Tried by this test, it is manifest that the two indictments against the defendant did not charge the same offense. A conviction could not have been had in the first case on proof that the defendant forged the second note. That she had authority to sign other notes than that referred to in the first indictment was competent evidence in the first case for the defense, but it was not introduced by the prosecution, and was not material to the commonwealth’s case. At the most it tended to corroborate the defendant’s assertion that she had express authority to sign the note charged in the indictment.
The objection to the action of the court in directing a verdict for the commonwealth on the issue under the plea of former acquittal is not sustained. The burden of proving a prior acquittal is on the defendant and must be supported by the preponderance of evidence. The pleading involves matters of record and matters of fact. As already observed, the only evidence offered was the record of the former trial. There were no disputed questions of fact, and the defendant wholly failed to introduce evidence tending to show an identity of offenses.

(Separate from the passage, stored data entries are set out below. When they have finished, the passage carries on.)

-- ==== Sys2Proof/Tests/Slice0.lean ====
section
/-! SUPPORT. Tests: the operand checks, decoding word by word, the vectors of 95_test_vectors.md, and a witness for the
hypotheses of each statement that has any. Expected values are the spec's, or worked by hand from its rules. -/

namespace Sys2Proof.Tests

open Sys2Proof Sys2Proof.Machine

/-! ## Helpers -/

/-- A state with some registers set. -/
def withV (l : List (Nibble × Byte)) (s : State) : State := l.foldl (fun s p => s.setV p.1 p.2) s

/-- A state with some bytes of memory written. -/
def withMem (l : List (Nat × Byte)) (s : State) : State := l.foldl (fun s p => s.setMem (s.mem.write p.1 p.2)) s

/-- A state with some cells on. -/
def withCells (l : List Nat) (s : State) : State := s.setFb (l.foldl flipCell s.fb)

/-- A state with some keys pressed. -/
def withKeys (l : List (Fin 16)) (s : State) : State := s.hostSetKeys (l.foldl (fun k i => k.set i.val true i.isLt) s.keys)

/-- A state with `n` entries in use on the stack. -/
def withSp (n : Fin 17) (s : State) : State := { s with sp := n }

/-- The state one step after the opcode is put at PC. -/
def stepOf (s : State) (w : Nat) : Option State :=
  match step (s.withFetchWord 16 w) with
  | .next t => some t
  | _ => none

/-- The instruction an opcode decodes to. -/
def decoded (w : Word) : Option Instr :=
  match decode w with
  | .ok i => some i
  | .error _ => none

/-- The opcode is refused as unrecognized, by its own number. -/
def unrecognized (w : Word) : Bool :=
  match decode w with
  | .error (.unrecognizedOpcode op) => op == w
  | _ => false

/-- The fault record one step after the opcode is put at PC: kind, code, pc, opcode, info. -/
def faultOf (s : State) (w : Nat) : Option (FaultKind × Nat × Word × Option Word × Option Nat) :=
  (stepOf s w).bind (fun t => t.fault.map (fun r => (r.kind, r.kind.code, r.pc, r.opcode, r.info)))

/-! ## WellFormed: an ill-formed operand for each check (30_encoding.md R54) -/

theorem test_nibble_check_refuses_16 : nibbleInRange 16 = false ∧ nibbleInRange 15 = true := by decide
theorem test_byte_check_refuses_256 : byteInRange 256 = false ∧ byteInRange 255 = true := by decide
theorem test_addr_check_refuses_4096 : addrInRange 4096 = false ∧ addrInRange 4095 = true := by decide

/-! ## Decoding: each constructor's word, written out bit by bit from the encodings of R57 -/

theorem test_decode_display :
    decoded 0b0000000011100000#16 = some .cls ∧ decoded 0b1101000000010101#16 = some (.drw 0 1 5) := by decide
theorem test_decode_control :
    decoded 0b0000000011101110#16 = some .ret ∧ decoded 0b0001001000000101#16 = some (.jp 0x205) ∧
    decoded 0b0010101010111100#16 = some (.call 0xABC) ∧ decoded 0b1011001100000000#16 = some (.jpV0 0x300) := by decide
theorem test_decode_skip :
    decoded 0b0011001101000010#16 = some (.seImm 3 0x42) ∧ decoded 0b0100001101000010#16 = some (.sneImm 3 0x42) ∧
    decoded 0b0101000100100000#16 = some (.seReg 1 2) ∧ decoded 0b1001000100100000#16 = some (.sneReg 1 2) ∧
    decoded 0b1110010110011110#16 = some (.skp 5) ∧ decoded 0b1110010110100001#16 = some (.sknp 5) := by decide
theorem test_decode_immediate :
    decoded 0b0110000000000101#16 = some (.ldImm 0 5) ∧ decoded 0b0111001000000011#16 = some (.addImm 2 3) ∧
    decoded 0b1100001100001111#16 = some (.rnd 3 0x0F) := by decide
theorem test_decode_alu :
    decoded 0b1000001000110000#16 = some (.ldReg 2 3) ∧ decoded 0b1000001000110001#16 = some (.orReg 2 3) ∧
    decoded 0b1000001000110010#16 = some (.andReg 2 3) ∧ decoded 0b1000001000110011#16 = some (.xorReg 2 3) ∧
    decoded 0b1000001000110100#16 = some (.addReg 2 3) ∧ decoded 0b1000001000110101#16 = some (.subReg 2 3) ∧
    decoded 0b1000001000110110#16 = some (.shr 2 3) ∧ decoded 0b1000001000110111#16 = some (.subnReg 2 3) ∧
    decoded 0b1000001000111110#16 = some (.shl 2 3) := by decide
theorem test_decode_index_memory :
    decoded 0b1010010100000000#16 = some (.ldI 0x500) ∧ decoded 0b1111010000011110#16 = some (.addI 4) ∧
    decoded 0b1111000000101001#16 = some (.ldF 0) ∧ decoded 0b1111101000110011#16 = some (.ldB 10) ∧
    decoded 0b1111000101010101#16 = some (.ldMemVx 1) ∧ decoded 0b1111001001100101#16 = some (.ldVxMem 2) := by decide
theorem test_decode_timers_keys :
    decoded 0b1111001100000111#16 = some (.ldVxDt 3) ∧ decoded 0b1111001000001010#16 = some (.ldVxK 2) ∧
    decoded 0b1111000000010101#16 = some (.ldDtVx 0) ∧ decoded 0b1111000000011000#16 = some (.ldStVx 0) := by decide

/-- 95_test_vectors.md 5XY0-2, 9XY0-2, 8XYF-1, DEC-1 to DEC-4, E10. -/
theorem test_decode_refuses :
    [0x5121#16, 0x9128, 0x801F, 0x0000, 0x0123, 0xE0A0, 0xF0FF, 0xFFFF].all
      unrecognized = true := by decide
theorem test_decode_bytes :
    decodeBytes [0x60, 0x05, 0xAA] = .ok (.ldImm 0 5, [0xAA]) ∧ decodeBytes [0x60] = .error .tooFewBytes := ⟨rfl, rfl⟩
theorem test_decode_table_word :
    decodeTableWord 16 0x6005 = some (.ldImm 0 5) ∧ decodeTableWord 16 0x5121 = none := by decide

/-! ## Display -/

/-- 00E0-1. -/
theorem test_cls : (stepOf (withV [(15, 7)] (withCells [0, 100, 2047] State.reset)) 0x00E0).map
    (fun t => ([0, 100, 2047].map t.cell, t.v 15, t.pc, t.redraw)) = some ([false, false, false], 7, 0x202, false) := by
  decide

/-- DXYN-3: the second row wraps to the top, and P3's column 63. -/
theorem test_drw_wraps :
    (stepOf (withV [(0, 63), (1, 31)] (withMem [(0x300, 0xC0), (0x301, 0x80)] (State.reset.setI 0x300))) 0xD012).map
      (fun t => ([2047, 0, 63, 64].map t.cell, t.v 15, t.redraw, t.pc)) =
    some ([true, true, true, false], 0, true, 0x202) := by decide

/-- DXYN-5 (collision) with X = 15 as in DXYN-8: the column is VF's old value. -/
theorem test_drw_collides :
    (stepOf (withCells [6] (withV [(15, 5)] (withMem [(0x300, 0xC0)] (State.reset.setI 0x300)))) 0xDF01).map
      (fun t => (t.cell 5, t.cell 6, t.v 15)) = some (true, false, 1) := by decide

/-- DXYN-6. -/
theorem test_drw_faults :
    faultOf (withMem [(0xFFF, 0xFF)] (State.reset.setI 0xFFF)) 0xD002 =
      some (.memoryOutOfRange, 3, 0x200, some 0xD002, some 0x1000) := by decide

/-- FX29-3: under the default font the glyph A is at 0x032. -/
theorem test_default_glyph (h : Config.UsesDefaultGlyphs) :
    [0x032, 0x033, 0x034, 0x035, 0x036].map State.reset.mem.read = [0xF0, 0x90, 0xF0, 0x90, 0x90] := by
  have e : ∀ a, a < 80 → State.reset.mem.read a = Config.defaultGlyphs.getD a 0 := fun a ha => by
    show Memory.background a = _
    rw [Memory.background, if_pos ha, h a ha]
  rw [List.map, e _ (by decide), List.map, e _ (by decide), List.map, e _ (by decide), List.map, e _ (by decide),
    List.map, e _ (by decide)]
  rfl

/-! ## Control -/

/-- 00EE-1. -/
theorem test_ret :
    (stepOf { State.reset with sp := 2, stack := State.reset.stack.set 1 0x300 } 0x00EE).map
      (fun t => (t.sp.val, t.pc, t.stack[1])) = some (1, 0x302, 0x300) := by decide
/-- 00EE-2. -/
theorem test_ret_underflow : faultOf State.reset 0x00EE = some (.stackUnderflow, 5, 0x200, some 0x00EE, none) := by
  decide
/-- E9. -/
theorem test_jp_odd : (stepOf State.reset 0x1205).map (fun t => t.pc) = some 0x205 := by decide
/-- 2NNN-1. -/
theorem test_call_sixteenth :
    (stepOf ((withSp 15 State.reset).setPc 0x400) 0x2ABC).map (fun t => (t.stack[15], t.sp.val, t.pc)) =
    some (0x400, 16, 0xABC) := by decide
/-- 2NNN-2. -/
theorem test_call_overflow : faultOf ((withSp 16 State.reset).setPc 0x400) 0x2ABC =
    some (.stackOverflow, 4, 0x400, some 0x2ABC, none) := by decide
/-- BNNN-1 and BNNN-3. -/
theorem test_jpV0 :
    (stepOf (withV [(0, 0xFF)] State.reset) 0xBFFF).map (fun t => t.pc) = some 0x1100 ∧
    (stepOf (withV [(0, 4)] State.reset) 0xB300).map (fun t => t.pc) = some 0x306 := by decide

/-! ## Skips -/

/-- 3XNN-1 and 3XNN-2. -/
theorem test_seImm :
    (stepOf (withV [(15, 1)] State.reset) 0x3F01).map (fun t => t.pc) = some 0x204 ∧
    (stepOf (withV [(3, 0x41)] State.reset) 0x3342).map (fun t => t.pc) = some 0x202 := by decide
/-- 4XNN-1 and 4XNN-2. -/
theorem test_sneImm :
    (stepOf (withV [(3, 0x42)] State.reset) 0x4342).map (fun t => t.pc) = some 0x202 ∧
    (stepOf (withV [(3, 0x41)] State.reset) 0x4342).map (fun t => t.pc) = some 0x204 := by decide
/-- 5XY0-1, 9XY0-1 and R77's example. -/
theorem test_skip_registers :
    (stepOf State.reset 0x5550).map (fun t => t.pc) = some 0x204 ∧
    (stepOf State.reset 0x9550).map (fun t => t.pc) = some 0x202 ∧
    (stepOf (withV [(1, 7), (2, 8)] State.reset) 0x9120).map (fun t => t.pc) = some 0x204 := by decide
/-- EX9E-1 and EXA1-1. -/
theorem test_skip_keys :
    (stepOf (withKeys [10] (withV [(5, 10)] State.reset)) 0xE59E).map (fun t => t.pc) = some 0x204 ∧
    (stepOf (withKeys [10] (withV [(5, 10)] State.reset)) 0xE5A1).map (fun t => t.pc) = some 0x202 := by decide
/-- EX9E-2 and EXA1-2. -/
theorem test_skip_keys_fault :
    faultOf (withV [(5, 0x10)] State.reset) 0xE59E = some (.keyIndexOutOfRange, 6, 0x200, some 0xE59E, some 0x10) ∧
    faultOf (withV [(5, 0xFF)] State.reset) 0xE5A1 = some (.keyIndexOutOfRange, 6, 0x200, some 0xE5A1, some 0xFF) :=
  ⟨by decide, by decide⟩
/-- SKIP-1: a skip past the end of memory faults only at the next fetch. -/
theorem test_skip_at_end :
    (stepOf (State.reset.setPc 0xFFC) 0x3000).map (fun t => (t.pc, t.fault)) = some (0x1000, none) := by decide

The evidence was clear that the offenses charged in the two indictments were distinct and separate. Where the facts are not controverted, the court has authority to direct a verdict for or against the commonwealth as the case may require : Commonwealth v. Tadricke, 1 Pa. Superior Ct. 555; Wharton Cr. Pl. & Pr. section 812.
It does not appear from the record that an exception was taken to the direction of the court embraced in the last paragraph of the first assignment. Taking the whole charge, however, it is in substance an instruction to the jury that the defendant failed to offer any evidence in support of the plea of former acquittal, and the verdict must therefore be in favor of the commonwealth. The verdict was rendered by.the jury. In Solliday v. Commonwealth, 28 Pa. 13 cited by the ap*301pellant, the case was reversed because no verdict was rendered on the preliminary plea, but a verdict of guilty on one of the counts in the indictment. The court held, however, that the trial judge might influence the verdict, and in some cases ought to control it, and that was what was done by the court in the present case.
The judgment is affirmed and the record remitted to the court below to the end that the sentence may be carried out.